Exercise directions: Return the following from the records below: each line, word for word, starting with the line that contains "the state. -/" and going on through the line that contains "unfold Obligations.LoadImmediateStoresItsByte", with nothing outside that range.

Dataset entries:
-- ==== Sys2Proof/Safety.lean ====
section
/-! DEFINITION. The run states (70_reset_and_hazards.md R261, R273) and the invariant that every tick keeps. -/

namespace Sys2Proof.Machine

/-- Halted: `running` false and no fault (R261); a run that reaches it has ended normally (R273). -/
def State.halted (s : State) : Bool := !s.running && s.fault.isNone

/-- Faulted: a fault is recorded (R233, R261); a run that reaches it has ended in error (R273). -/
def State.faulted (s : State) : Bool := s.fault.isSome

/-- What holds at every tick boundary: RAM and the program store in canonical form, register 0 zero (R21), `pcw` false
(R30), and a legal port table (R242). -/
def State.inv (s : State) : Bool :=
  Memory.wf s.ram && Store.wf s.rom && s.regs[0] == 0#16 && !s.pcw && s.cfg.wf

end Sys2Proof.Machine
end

---

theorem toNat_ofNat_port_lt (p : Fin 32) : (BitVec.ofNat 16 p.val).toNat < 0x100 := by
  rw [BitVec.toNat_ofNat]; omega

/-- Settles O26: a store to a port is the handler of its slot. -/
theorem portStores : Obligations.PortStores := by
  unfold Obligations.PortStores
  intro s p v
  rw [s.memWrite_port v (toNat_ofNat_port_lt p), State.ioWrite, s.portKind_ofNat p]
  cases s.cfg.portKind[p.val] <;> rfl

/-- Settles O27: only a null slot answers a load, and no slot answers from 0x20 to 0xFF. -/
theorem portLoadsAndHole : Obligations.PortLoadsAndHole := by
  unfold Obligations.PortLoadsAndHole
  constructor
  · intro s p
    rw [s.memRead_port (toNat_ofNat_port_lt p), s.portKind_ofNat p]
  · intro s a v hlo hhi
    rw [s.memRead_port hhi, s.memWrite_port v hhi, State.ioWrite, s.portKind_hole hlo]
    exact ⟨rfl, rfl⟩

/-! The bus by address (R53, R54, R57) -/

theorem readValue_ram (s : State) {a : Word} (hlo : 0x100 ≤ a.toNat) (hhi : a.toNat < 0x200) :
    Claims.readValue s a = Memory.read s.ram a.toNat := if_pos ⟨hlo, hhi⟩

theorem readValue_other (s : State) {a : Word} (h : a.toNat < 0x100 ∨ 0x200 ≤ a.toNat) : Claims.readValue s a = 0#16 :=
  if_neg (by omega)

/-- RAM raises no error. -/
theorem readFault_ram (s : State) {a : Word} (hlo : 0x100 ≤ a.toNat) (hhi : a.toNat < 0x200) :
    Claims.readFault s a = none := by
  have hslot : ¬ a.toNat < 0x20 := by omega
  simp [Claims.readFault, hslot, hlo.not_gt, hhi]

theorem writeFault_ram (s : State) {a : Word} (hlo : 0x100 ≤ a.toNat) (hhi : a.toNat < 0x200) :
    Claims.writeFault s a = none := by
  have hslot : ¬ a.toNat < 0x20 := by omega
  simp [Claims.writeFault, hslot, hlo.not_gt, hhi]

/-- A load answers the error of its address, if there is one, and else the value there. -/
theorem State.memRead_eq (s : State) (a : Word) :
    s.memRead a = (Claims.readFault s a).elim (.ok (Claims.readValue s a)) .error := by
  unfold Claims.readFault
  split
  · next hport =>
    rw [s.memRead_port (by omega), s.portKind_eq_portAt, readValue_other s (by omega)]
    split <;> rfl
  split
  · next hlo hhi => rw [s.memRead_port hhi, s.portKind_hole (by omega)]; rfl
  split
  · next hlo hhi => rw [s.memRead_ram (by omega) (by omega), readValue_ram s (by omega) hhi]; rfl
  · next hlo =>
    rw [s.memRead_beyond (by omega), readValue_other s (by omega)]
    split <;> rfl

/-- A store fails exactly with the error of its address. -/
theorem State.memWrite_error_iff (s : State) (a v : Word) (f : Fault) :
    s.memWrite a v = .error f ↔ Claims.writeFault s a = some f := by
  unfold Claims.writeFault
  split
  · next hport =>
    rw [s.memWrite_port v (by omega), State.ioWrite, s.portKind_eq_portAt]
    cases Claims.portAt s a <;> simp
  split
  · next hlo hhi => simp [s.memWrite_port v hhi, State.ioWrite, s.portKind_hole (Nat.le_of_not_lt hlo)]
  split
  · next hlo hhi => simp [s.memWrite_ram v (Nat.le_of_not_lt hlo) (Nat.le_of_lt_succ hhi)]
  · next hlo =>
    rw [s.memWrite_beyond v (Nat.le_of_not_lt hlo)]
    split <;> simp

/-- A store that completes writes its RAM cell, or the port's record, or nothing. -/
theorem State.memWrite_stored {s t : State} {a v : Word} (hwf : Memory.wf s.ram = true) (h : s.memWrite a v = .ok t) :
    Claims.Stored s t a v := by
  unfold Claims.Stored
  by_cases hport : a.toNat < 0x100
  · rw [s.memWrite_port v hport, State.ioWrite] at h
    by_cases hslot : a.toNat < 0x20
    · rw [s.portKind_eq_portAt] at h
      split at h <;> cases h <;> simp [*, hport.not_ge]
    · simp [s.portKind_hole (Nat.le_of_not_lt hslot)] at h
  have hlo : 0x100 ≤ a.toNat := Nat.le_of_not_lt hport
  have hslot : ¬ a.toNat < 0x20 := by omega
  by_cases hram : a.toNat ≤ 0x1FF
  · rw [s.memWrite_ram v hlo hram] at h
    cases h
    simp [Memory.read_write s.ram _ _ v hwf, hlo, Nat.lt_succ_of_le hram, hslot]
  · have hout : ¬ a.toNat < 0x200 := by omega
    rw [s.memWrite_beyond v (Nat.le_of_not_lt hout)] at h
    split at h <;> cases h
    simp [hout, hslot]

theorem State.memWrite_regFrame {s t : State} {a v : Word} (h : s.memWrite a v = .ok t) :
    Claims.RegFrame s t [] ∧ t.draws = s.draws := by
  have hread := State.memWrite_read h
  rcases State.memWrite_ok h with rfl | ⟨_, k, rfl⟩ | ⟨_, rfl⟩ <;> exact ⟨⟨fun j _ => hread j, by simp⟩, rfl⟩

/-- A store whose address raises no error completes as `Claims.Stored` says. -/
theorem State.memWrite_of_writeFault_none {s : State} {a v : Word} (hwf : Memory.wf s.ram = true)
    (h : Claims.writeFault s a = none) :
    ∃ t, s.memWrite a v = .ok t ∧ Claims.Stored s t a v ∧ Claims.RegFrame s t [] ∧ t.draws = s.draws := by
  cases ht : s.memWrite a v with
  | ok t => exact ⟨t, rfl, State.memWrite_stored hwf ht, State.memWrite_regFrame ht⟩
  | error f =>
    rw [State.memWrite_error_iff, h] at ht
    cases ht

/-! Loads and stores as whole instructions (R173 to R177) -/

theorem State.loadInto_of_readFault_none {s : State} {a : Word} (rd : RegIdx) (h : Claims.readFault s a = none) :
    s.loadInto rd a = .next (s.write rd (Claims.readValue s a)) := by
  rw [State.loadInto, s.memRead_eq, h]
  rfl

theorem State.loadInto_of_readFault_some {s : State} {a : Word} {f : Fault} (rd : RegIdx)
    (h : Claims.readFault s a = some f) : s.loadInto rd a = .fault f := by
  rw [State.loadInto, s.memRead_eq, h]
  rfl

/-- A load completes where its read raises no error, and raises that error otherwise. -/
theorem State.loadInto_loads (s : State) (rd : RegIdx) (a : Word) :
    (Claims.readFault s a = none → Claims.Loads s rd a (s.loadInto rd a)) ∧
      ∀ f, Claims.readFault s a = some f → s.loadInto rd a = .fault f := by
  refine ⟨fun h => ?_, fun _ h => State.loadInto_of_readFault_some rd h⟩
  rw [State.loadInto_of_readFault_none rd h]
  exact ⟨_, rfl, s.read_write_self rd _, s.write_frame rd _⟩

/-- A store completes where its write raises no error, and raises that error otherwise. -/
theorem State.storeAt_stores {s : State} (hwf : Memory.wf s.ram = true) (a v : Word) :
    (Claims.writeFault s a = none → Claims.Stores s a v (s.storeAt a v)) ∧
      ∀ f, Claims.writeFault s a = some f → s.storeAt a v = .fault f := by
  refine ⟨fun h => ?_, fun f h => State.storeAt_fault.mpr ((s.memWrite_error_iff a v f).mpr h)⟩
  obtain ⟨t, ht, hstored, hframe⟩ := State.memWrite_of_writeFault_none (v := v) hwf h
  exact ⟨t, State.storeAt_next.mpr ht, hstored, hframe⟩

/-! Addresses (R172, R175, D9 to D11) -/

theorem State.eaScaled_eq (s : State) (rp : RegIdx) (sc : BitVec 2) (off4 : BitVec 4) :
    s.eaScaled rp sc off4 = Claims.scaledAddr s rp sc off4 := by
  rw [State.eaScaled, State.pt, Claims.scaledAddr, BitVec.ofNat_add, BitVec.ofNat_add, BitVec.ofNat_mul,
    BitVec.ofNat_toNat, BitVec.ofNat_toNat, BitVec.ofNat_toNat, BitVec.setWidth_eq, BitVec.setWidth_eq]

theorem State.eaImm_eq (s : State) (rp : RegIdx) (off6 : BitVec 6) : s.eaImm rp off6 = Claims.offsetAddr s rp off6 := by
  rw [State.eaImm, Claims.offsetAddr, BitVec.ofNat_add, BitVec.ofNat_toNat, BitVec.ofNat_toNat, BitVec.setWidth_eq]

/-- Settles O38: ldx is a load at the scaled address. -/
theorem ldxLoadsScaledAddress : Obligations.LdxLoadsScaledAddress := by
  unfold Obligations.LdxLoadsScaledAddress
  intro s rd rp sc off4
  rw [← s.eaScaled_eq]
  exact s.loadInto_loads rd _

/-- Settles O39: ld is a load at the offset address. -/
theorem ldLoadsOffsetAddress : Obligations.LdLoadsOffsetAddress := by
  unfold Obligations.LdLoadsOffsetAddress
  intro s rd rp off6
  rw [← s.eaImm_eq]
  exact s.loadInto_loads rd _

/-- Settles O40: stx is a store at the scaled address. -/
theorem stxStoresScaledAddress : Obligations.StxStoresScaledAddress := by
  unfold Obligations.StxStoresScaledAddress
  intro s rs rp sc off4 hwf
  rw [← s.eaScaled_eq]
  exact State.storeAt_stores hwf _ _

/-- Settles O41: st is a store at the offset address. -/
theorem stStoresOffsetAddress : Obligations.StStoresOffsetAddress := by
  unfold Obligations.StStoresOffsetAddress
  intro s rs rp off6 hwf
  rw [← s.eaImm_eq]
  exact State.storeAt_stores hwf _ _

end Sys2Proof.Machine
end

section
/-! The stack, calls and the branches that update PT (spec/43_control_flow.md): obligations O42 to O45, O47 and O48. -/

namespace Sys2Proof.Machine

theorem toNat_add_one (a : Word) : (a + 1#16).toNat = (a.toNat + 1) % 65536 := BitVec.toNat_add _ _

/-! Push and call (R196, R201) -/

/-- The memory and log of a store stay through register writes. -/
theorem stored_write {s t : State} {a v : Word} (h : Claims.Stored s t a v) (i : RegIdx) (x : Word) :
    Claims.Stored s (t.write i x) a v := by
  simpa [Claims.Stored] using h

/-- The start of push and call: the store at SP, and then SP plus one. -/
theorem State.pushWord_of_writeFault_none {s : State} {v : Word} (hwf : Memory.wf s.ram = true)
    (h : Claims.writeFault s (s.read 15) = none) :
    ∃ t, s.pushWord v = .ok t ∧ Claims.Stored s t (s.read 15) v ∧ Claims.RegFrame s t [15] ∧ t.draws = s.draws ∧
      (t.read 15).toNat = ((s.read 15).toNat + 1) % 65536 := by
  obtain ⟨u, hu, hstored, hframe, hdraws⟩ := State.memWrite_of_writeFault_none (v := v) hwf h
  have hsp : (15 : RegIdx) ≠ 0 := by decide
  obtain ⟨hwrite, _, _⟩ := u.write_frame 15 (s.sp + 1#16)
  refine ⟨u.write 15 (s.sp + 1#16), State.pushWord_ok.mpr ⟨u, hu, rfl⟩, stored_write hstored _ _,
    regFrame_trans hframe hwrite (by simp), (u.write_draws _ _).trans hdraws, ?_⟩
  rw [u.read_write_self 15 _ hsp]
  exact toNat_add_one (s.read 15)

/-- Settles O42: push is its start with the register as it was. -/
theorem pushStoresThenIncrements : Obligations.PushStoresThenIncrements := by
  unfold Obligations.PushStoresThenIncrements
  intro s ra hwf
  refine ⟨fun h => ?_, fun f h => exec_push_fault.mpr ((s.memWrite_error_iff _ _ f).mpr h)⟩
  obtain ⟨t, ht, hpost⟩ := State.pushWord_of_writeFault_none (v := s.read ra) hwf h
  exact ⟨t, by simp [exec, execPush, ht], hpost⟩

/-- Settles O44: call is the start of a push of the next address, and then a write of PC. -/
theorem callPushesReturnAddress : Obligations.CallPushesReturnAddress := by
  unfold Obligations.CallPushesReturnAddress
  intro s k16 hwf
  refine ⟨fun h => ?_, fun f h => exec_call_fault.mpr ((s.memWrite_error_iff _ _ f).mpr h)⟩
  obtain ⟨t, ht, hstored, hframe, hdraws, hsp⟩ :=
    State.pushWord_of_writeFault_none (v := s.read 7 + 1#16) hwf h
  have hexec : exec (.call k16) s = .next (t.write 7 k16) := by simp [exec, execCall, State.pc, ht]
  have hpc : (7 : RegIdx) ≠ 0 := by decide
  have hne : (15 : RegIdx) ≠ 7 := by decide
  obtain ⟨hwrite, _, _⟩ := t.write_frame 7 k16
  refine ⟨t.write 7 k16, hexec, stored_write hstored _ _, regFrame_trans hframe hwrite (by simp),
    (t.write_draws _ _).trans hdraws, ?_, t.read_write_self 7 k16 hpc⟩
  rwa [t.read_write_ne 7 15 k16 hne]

...

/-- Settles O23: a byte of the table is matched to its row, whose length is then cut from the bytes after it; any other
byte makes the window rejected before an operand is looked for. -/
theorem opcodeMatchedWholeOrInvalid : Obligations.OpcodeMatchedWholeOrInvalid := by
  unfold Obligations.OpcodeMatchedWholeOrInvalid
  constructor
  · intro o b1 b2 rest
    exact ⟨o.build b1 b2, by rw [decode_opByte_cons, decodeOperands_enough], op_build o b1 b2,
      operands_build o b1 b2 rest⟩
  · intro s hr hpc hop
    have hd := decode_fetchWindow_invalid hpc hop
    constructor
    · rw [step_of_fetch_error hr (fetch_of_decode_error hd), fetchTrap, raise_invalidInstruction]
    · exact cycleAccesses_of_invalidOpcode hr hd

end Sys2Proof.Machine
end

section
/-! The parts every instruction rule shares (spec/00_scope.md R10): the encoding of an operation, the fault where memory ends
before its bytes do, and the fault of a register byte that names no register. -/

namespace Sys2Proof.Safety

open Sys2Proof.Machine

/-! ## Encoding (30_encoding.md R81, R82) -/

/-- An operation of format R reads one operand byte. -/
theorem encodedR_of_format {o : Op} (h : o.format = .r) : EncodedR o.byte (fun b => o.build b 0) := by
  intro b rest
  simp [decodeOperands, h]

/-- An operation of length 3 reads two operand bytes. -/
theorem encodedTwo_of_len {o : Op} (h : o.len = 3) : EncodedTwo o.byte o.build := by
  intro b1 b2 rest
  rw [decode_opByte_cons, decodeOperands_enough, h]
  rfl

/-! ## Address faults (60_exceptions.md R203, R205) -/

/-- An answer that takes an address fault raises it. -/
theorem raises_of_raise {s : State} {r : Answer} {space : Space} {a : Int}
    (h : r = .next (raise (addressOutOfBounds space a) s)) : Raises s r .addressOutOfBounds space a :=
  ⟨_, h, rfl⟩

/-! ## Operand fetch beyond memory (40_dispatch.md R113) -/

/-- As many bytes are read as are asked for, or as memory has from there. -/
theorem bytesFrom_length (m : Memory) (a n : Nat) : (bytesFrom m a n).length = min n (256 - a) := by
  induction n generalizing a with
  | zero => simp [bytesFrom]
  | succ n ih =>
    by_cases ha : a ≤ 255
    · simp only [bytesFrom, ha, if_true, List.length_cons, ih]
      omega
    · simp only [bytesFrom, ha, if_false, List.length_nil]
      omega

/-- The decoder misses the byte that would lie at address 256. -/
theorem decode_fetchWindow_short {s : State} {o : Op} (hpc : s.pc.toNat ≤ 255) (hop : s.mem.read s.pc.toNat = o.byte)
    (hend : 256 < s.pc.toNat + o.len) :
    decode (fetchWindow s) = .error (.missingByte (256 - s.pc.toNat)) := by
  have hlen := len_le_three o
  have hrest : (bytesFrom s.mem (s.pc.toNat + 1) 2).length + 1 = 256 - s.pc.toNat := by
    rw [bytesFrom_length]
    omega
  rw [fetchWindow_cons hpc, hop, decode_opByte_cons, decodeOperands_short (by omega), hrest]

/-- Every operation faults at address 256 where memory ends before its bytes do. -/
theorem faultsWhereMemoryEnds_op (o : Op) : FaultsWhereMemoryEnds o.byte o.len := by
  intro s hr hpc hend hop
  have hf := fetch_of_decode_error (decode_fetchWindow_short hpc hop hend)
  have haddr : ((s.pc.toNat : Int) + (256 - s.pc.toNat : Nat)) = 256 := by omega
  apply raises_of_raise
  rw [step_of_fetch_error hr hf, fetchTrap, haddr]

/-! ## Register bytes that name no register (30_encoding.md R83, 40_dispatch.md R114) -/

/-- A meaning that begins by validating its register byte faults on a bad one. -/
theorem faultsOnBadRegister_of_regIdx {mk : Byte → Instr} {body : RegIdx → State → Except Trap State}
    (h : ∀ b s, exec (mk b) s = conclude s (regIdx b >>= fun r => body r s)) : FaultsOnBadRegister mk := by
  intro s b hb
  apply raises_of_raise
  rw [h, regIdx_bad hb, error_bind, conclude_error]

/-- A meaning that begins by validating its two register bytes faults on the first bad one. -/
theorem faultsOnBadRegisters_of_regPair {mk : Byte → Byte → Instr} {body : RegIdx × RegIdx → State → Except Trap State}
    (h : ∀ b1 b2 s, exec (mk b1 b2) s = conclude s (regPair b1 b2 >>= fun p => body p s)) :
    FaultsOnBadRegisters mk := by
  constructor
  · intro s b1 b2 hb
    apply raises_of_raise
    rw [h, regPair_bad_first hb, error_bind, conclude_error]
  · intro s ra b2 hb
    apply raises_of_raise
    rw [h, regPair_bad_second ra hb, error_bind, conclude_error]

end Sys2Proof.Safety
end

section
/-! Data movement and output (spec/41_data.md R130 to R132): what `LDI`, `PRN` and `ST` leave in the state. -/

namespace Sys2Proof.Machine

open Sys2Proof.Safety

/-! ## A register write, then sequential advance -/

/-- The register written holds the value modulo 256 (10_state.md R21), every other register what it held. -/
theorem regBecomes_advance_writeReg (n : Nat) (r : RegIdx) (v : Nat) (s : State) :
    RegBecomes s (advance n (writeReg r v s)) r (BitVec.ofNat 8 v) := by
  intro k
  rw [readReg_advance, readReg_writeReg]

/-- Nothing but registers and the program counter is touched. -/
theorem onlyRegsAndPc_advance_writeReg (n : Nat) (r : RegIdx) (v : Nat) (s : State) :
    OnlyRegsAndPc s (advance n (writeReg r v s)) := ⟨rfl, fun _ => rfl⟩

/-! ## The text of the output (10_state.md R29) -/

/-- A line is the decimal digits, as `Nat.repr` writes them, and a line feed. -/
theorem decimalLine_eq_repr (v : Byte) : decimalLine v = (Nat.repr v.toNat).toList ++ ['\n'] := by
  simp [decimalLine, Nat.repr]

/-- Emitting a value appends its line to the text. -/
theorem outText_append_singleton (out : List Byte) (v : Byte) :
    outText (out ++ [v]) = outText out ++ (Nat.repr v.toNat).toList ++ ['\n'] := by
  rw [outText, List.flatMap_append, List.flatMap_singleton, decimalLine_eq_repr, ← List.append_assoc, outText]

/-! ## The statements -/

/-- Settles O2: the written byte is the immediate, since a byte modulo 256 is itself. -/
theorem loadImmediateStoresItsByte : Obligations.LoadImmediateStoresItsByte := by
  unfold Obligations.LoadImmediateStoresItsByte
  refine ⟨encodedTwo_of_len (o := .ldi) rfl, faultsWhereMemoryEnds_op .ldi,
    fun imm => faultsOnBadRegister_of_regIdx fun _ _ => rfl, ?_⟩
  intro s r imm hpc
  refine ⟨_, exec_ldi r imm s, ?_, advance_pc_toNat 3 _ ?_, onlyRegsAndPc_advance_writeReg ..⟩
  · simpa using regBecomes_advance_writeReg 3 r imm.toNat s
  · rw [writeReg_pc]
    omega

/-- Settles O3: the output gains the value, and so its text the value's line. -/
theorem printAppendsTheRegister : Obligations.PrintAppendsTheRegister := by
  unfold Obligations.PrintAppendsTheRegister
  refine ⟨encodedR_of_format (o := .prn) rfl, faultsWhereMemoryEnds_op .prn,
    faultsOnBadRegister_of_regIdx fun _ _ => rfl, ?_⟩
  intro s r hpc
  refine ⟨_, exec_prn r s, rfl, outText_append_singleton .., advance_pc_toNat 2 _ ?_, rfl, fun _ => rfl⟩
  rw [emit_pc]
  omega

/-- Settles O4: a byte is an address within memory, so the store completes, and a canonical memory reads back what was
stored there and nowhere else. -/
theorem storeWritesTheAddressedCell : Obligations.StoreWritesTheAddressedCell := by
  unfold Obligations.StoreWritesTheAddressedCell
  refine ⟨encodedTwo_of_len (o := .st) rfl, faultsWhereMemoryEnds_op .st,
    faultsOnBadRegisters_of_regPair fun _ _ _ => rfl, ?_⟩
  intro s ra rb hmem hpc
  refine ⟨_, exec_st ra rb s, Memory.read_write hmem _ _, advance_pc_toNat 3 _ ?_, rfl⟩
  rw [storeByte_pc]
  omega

Exercise solution:
/-! Data movement and output (spec/41_data.md R130 to R132): what `LDI`, `PRN` and `ST` leave in the state. -/

namespace Sys2Proof.Machine

open Sys2Proof.Safety

/-! ## A register write, then sequential advance -/

/-- The register written holds the value modulo 256 (10_state.md R21), every other register what it held. -/
theorem regBecomes_advance_writeReg (n : Nat) (r : RegIdx) (v : Nat) (s : State) :
    RegBecomes s (advance n (writeReg r v s)) r (BitVec.ofNat 8 v) := by
  intro k
  rw [readReg_advance, readReg_writeReg]

/-- Nothing but registers and the program counter is touched. -/
theorem onlyRegsAndPc_advance_writeReg (n : Nat) (r : RegIdx) (v : Nat) (s : State) :
    OnlyRegsAndPc s (advance n (writeReg r v s)) := ⟨rfl, fun _ => rfl⟩

/-! ## The text of the output (10_state.md R29) -/

/-- A line is the decimal digits, as `Nat.repr` writes them, and a line feed. -/
theorem decimalLine_eq_repr (v : Byte) : decimalLine v = (Nat.repr v.toNat).toList ++ ['\n'] := by
  simp [decimalLine, Nat.repr]

/-- Emitting a value appends its line to the text. -/
theorem outText_append_singleton (out : List Byte) (v : Byte) :
    outText (out ++ [v]) = outText out ++ (Nat.repr v.toNat).toList ++ ['\n'] := by
  rw [outText, List.flatMap_append, List.flatMap_singleton, decimalLine_eq_repr, ← List.append_assoc, outText]

/-! ## The statements -/

/-- Settles O2: the written byte is the immediate, since a byte modulo 256 is itself. -/
theorem loadImmediateStoresItsByte : Obligations.LoadImmediateStoresItsByte := by
  unfold Obligations.LoadImmediateStoresItsByte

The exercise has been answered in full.